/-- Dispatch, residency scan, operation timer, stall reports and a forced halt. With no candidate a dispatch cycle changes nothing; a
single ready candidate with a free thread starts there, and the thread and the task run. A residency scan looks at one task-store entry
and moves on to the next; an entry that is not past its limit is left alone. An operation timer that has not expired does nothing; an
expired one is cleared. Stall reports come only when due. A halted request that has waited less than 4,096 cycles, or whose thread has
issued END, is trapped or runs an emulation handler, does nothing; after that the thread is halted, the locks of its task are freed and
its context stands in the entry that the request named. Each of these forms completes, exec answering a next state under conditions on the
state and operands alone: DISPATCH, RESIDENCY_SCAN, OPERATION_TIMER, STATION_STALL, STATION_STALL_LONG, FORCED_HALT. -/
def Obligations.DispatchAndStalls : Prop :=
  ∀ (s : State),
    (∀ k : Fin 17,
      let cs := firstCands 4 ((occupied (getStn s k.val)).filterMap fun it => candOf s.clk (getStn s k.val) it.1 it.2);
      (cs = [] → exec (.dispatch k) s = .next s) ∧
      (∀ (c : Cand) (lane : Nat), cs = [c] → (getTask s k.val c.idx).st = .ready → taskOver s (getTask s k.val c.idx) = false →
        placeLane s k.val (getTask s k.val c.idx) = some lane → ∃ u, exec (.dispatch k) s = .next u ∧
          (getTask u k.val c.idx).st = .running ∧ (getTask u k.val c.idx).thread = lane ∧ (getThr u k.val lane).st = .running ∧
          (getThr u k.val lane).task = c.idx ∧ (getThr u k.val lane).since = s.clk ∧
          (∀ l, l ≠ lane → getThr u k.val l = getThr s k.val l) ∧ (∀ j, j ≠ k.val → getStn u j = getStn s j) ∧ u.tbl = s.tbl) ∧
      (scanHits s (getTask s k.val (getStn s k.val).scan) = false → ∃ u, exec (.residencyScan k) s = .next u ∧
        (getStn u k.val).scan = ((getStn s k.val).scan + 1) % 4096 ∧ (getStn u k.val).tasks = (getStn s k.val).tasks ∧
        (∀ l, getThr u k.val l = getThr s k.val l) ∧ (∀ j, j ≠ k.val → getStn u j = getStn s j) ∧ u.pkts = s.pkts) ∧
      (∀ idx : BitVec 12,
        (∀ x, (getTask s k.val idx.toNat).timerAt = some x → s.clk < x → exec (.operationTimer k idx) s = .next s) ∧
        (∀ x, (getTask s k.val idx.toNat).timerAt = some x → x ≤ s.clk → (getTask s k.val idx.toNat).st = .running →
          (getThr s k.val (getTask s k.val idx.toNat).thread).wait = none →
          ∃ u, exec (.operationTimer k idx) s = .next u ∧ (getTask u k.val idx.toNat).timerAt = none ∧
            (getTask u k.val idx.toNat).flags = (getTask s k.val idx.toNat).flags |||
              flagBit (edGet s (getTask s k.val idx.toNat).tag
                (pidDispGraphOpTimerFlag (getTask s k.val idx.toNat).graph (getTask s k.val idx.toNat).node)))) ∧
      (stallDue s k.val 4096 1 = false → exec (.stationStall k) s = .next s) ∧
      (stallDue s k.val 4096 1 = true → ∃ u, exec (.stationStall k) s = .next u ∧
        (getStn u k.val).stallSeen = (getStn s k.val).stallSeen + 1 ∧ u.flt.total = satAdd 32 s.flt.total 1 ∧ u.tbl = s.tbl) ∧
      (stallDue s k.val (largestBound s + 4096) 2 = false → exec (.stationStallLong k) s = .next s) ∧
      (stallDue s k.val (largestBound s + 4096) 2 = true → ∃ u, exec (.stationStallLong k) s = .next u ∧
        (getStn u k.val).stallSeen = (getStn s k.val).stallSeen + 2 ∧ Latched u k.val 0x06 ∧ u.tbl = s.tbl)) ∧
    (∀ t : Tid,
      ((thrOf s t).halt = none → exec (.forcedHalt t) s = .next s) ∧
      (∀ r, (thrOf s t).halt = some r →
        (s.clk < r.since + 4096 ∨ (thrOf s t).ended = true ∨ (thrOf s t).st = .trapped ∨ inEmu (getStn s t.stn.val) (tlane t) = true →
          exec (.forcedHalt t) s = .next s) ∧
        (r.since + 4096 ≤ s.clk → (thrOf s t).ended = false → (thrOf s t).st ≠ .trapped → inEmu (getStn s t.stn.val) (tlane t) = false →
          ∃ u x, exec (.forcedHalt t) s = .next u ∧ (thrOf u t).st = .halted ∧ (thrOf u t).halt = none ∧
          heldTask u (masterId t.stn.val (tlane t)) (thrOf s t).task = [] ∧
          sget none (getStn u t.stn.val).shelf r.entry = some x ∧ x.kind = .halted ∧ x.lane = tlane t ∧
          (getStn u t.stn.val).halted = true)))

┄┄┄┄┄┄┄┄┄┄

Beginning at the line above with "(getThr s k.val" and finishing at the line with "(stallDue s k.val (largestBound s + 4096) 2 = true", return each line exactly and return nothing else.

*Solution to this exercise*.
          (getThr s k.val (getTask s k.val idx.toNat).thread).wait = none →
          ∃ u, exec (.operationTimer k idx) s = .next u ∧ (getTask u k.val idx.toNat).timerAt = none ∧
            (getTask u k.val idx.toNat).flags = (getTask s k.val idx.toNat).flags |||
              flagBit (edGet s (getTask s k.val idx.toNat).tag
                (pidDispGraphOpTimerFlag (getTask s k.val idx.toNat).graph (getTask s k.val idx.toNat).node)))) ∧
      (stallDue s k.val 4096 1 = false → exec (.stationStall k) s = .next s) ∧
      (stallDue s k.val 4096 1 = true → ∃ u, exec (.stationStall k) s = .next u ∧
        (getStn u k.val).stallSeen = (getStn s k.val).stallSeen + 1 ∧ u.flt.total = satAdd 32 s.flt.total 1 ∧ u.tbl = s.tbl) ∧
      (stallDue s k.val (largestBound s + 4096) 2 = false → exec (.stationStallLong k) s = .next s) ∧
      (stallDue s k.val (largestBound s + 4096) 2 = true → ∃ u, exec (.stationStallLong k) s = .next u ∧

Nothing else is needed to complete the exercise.